=== Task details ===
In the records below, find the line holding "simp [clocked, Pins.setAll]" and the line holding "rw [clocked, List.flatMap_append, Pins.setAll_append]". Set down both, with every line between them, exactly.

** Information supplied follows **

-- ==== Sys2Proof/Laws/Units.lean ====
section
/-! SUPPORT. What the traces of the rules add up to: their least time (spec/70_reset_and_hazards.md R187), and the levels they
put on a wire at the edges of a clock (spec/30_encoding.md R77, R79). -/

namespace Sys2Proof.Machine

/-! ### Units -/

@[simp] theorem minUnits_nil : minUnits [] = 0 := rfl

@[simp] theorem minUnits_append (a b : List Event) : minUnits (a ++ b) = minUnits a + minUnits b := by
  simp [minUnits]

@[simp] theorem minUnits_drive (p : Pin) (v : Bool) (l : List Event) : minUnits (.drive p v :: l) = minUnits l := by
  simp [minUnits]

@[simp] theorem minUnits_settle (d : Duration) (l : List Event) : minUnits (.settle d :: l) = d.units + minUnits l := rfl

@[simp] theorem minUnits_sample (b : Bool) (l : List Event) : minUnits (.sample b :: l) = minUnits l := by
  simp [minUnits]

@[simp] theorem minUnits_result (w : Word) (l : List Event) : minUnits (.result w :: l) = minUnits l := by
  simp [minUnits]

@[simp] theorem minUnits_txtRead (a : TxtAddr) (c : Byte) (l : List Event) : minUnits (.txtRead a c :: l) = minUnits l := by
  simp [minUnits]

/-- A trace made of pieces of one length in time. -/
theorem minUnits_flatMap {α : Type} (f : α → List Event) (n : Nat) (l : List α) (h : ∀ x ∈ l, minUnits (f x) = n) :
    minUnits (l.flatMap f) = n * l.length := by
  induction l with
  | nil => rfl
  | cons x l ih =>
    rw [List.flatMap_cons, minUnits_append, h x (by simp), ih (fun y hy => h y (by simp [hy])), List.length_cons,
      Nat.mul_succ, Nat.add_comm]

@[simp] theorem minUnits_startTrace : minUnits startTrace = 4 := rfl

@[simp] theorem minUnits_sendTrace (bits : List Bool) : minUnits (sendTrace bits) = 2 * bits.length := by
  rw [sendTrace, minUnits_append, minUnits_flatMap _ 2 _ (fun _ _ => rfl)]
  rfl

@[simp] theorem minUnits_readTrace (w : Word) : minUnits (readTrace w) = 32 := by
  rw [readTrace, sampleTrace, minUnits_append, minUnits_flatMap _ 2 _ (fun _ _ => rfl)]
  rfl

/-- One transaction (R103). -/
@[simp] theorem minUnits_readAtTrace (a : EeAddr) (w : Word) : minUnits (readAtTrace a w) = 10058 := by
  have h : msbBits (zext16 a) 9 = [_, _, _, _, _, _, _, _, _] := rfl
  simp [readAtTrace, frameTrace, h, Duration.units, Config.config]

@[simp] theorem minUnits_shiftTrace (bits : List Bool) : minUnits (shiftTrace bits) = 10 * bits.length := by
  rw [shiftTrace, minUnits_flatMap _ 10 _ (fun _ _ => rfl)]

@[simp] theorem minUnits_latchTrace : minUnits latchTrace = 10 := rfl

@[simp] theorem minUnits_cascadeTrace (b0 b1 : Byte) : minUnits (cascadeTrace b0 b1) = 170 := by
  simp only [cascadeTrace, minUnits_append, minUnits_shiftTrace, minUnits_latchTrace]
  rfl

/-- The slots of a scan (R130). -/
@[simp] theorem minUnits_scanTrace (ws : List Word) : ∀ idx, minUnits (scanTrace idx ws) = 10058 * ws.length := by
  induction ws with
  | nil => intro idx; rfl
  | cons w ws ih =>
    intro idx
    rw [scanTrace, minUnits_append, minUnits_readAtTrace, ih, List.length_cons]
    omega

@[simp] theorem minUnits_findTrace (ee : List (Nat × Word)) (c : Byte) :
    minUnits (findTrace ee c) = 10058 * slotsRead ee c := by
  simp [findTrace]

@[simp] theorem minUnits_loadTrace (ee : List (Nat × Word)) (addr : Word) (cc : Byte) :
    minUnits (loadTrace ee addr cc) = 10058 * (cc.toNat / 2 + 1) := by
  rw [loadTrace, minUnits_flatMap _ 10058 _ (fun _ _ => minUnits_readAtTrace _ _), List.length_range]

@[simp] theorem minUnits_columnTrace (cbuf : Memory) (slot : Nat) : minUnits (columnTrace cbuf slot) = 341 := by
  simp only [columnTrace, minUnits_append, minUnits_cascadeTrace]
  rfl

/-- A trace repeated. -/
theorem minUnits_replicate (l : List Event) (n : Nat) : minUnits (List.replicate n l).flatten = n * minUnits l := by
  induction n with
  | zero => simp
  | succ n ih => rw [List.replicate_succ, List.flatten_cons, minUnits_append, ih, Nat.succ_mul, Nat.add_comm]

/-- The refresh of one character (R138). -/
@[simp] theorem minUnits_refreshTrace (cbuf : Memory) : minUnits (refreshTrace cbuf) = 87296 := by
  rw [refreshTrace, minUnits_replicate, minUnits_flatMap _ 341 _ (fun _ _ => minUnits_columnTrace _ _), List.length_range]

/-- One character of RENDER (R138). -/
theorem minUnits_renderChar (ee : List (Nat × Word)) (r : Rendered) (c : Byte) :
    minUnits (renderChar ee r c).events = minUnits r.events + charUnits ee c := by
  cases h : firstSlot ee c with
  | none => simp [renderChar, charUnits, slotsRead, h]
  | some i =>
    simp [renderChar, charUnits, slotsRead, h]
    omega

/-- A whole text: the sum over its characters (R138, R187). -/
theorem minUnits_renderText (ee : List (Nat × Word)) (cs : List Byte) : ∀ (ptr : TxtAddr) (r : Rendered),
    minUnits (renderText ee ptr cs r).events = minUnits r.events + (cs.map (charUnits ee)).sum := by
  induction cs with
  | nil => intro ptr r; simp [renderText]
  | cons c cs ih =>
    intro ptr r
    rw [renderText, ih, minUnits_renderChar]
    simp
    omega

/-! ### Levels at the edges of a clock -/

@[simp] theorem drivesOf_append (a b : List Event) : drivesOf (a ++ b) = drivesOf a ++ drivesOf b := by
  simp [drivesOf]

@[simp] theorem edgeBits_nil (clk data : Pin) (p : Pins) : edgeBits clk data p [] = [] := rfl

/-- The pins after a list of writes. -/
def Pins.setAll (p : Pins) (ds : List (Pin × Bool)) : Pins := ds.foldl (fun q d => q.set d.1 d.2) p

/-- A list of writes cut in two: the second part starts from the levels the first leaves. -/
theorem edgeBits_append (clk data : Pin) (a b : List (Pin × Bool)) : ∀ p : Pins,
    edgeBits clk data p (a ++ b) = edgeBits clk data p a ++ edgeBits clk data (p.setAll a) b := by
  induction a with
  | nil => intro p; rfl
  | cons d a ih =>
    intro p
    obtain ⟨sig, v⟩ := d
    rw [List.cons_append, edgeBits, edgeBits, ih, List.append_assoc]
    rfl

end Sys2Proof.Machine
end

** End of Information supplied **
** Information supplied follows **

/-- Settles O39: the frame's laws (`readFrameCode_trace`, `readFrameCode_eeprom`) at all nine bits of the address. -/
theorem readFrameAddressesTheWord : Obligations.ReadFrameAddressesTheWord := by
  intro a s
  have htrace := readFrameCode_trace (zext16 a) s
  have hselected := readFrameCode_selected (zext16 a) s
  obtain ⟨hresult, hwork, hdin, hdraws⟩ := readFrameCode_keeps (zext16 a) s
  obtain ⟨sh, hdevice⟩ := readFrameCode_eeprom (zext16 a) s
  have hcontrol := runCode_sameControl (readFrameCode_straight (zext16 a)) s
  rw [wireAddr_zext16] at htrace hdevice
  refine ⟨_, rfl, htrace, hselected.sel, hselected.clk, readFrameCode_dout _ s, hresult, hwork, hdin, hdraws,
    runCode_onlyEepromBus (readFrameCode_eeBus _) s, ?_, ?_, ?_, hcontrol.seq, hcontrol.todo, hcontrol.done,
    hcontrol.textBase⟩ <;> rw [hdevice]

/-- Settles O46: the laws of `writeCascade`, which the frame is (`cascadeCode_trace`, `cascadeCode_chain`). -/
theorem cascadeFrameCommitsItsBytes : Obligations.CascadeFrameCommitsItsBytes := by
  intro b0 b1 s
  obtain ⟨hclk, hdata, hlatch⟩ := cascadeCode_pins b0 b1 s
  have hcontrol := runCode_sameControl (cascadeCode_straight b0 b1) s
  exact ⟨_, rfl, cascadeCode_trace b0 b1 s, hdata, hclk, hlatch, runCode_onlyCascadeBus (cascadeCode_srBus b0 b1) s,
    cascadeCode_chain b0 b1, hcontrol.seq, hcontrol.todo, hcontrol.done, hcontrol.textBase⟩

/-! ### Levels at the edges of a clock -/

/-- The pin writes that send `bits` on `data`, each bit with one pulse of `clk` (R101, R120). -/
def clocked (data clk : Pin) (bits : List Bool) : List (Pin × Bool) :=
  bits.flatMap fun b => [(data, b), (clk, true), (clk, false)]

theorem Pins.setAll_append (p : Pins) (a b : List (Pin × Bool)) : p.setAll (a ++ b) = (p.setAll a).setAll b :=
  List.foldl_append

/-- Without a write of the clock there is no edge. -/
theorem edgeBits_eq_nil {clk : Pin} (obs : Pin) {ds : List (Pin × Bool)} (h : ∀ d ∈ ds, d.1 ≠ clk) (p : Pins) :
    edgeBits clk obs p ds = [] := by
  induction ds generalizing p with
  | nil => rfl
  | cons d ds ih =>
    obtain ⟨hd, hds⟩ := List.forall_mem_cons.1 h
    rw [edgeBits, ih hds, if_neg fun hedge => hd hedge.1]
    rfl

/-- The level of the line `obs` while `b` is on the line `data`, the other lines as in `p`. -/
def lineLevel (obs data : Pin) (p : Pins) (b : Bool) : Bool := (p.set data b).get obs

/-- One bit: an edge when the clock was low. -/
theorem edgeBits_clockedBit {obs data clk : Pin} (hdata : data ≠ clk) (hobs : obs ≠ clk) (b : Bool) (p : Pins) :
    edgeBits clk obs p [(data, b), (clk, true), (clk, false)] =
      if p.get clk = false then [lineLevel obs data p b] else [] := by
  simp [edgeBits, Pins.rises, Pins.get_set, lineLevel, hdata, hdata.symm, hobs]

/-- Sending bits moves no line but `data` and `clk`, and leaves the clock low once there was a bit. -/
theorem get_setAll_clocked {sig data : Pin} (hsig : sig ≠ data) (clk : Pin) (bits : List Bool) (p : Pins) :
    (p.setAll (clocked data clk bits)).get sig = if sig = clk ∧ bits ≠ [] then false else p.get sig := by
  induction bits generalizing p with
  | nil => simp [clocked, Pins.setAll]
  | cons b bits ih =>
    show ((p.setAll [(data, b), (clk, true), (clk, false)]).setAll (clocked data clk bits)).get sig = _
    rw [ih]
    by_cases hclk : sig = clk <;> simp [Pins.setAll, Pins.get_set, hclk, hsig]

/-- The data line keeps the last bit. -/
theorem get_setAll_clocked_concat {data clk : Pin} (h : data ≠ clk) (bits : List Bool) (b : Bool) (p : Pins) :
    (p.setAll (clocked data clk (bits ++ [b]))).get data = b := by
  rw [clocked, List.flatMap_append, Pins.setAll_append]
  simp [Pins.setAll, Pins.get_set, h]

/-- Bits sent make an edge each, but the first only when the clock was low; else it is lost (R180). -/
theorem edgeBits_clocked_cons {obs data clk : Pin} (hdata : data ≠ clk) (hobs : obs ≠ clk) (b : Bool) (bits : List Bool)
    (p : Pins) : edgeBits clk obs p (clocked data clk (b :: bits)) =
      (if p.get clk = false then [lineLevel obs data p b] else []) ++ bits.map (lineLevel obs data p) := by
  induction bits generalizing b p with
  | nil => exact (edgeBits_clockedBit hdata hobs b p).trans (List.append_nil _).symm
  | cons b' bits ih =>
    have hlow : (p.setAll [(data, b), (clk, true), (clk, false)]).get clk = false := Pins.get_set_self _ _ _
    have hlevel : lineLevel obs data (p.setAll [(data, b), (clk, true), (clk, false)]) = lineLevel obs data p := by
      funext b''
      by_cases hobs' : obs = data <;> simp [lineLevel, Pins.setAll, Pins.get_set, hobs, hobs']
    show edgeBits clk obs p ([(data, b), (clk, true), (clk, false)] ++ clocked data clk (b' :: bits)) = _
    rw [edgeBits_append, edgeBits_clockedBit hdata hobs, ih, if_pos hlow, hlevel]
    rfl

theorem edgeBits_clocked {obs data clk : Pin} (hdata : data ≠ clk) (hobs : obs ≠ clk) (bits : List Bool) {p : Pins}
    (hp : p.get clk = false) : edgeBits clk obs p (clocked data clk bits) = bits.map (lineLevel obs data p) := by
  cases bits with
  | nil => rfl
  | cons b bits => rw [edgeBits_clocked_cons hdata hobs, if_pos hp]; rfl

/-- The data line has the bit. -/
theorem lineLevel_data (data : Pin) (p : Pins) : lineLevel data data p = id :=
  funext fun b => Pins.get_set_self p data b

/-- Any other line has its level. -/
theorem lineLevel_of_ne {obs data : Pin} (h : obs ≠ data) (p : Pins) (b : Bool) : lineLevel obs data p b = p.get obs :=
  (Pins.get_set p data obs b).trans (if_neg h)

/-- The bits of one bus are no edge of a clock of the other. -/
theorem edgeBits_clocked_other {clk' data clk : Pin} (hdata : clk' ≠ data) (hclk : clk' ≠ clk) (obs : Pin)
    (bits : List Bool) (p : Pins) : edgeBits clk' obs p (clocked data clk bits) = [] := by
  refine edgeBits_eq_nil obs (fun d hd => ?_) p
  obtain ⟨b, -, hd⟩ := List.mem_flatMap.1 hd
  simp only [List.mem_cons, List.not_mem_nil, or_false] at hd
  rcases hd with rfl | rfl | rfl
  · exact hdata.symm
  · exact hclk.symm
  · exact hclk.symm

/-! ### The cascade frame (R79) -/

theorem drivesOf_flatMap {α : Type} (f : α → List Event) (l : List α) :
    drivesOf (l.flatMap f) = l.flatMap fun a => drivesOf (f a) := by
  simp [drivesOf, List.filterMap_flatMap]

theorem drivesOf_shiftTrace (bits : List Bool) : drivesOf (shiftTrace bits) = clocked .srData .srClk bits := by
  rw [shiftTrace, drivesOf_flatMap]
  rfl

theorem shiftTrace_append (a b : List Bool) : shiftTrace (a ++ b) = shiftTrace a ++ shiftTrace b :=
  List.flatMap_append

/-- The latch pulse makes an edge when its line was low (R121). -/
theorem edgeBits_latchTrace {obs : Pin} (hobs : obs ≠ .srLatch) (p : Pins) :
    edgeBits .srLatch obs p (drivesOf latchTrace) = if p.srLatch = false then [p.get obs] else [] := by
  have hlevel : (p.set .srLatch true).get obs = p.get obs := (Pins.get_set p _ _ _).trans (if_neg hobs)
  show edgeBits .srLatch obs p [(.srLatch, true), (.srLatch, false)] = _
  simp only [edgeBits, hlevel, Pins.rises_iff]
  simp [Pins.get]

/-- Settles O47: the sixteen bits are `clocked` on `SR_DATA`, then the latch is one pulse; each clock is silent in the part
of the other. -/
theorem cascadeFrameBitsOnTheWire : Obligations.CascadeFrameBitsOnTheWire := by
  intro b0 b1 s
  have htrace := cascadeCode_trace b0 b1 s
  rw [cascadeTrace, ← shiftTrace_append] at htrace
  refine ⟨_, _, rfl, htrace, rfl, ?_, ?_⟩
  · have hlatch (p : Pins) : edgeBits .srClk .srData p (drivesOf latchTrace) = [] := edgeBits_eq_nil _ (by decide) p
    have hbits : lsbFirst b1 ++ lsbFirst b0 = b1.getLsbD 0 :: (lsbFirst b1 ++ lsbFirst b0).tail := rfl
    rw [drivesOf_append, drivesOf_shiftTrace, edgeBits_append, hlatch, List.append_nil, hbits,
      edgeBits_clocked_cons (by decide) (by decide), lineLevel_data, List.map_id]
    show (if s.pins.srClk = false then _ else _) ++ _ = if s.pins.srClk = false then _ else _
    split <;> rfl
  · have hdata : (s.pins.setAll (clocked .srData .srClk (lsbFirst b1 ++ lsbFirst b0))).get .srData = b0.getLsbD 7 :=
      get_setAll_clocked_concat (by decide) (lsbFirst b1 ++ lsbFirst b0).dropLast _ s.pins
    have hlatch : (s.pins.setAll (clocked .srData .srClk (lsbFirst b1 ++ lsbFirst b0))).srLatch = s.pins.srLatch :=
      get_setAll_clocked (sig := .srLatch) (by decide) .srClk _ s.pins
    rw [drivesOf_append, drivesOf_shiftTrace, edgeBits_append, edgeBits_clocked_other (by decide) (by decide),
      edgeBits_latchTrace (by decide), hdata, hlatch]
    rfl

** End of Information supplied **

=== Written reply ===
  | nil => simp [clocked, Pins.setAll]
  | cons b bits ih =>
    show ((p.setAll [(data, b), (clk, true), (clk, false)]).setAll (clocked data clk bits)).get sig = _
    rw [ih]
    by_cases hclk : sig = clk <;> simp [Pins.setAll, Pins.get_set, hclk, hsig]

/-- The data line keeps the last bit. -/
theorem get_setAll_clocked_concat {data clk : Pin} (h : data ≠ clk) (bits : List Bool) (b : Bool) (p : Pins) :
    (p.setAll (clocked data clk (bits ++ [b]))).get data = b := by
  rw [clocked, List.flatMap_append, Pins.setAll_append]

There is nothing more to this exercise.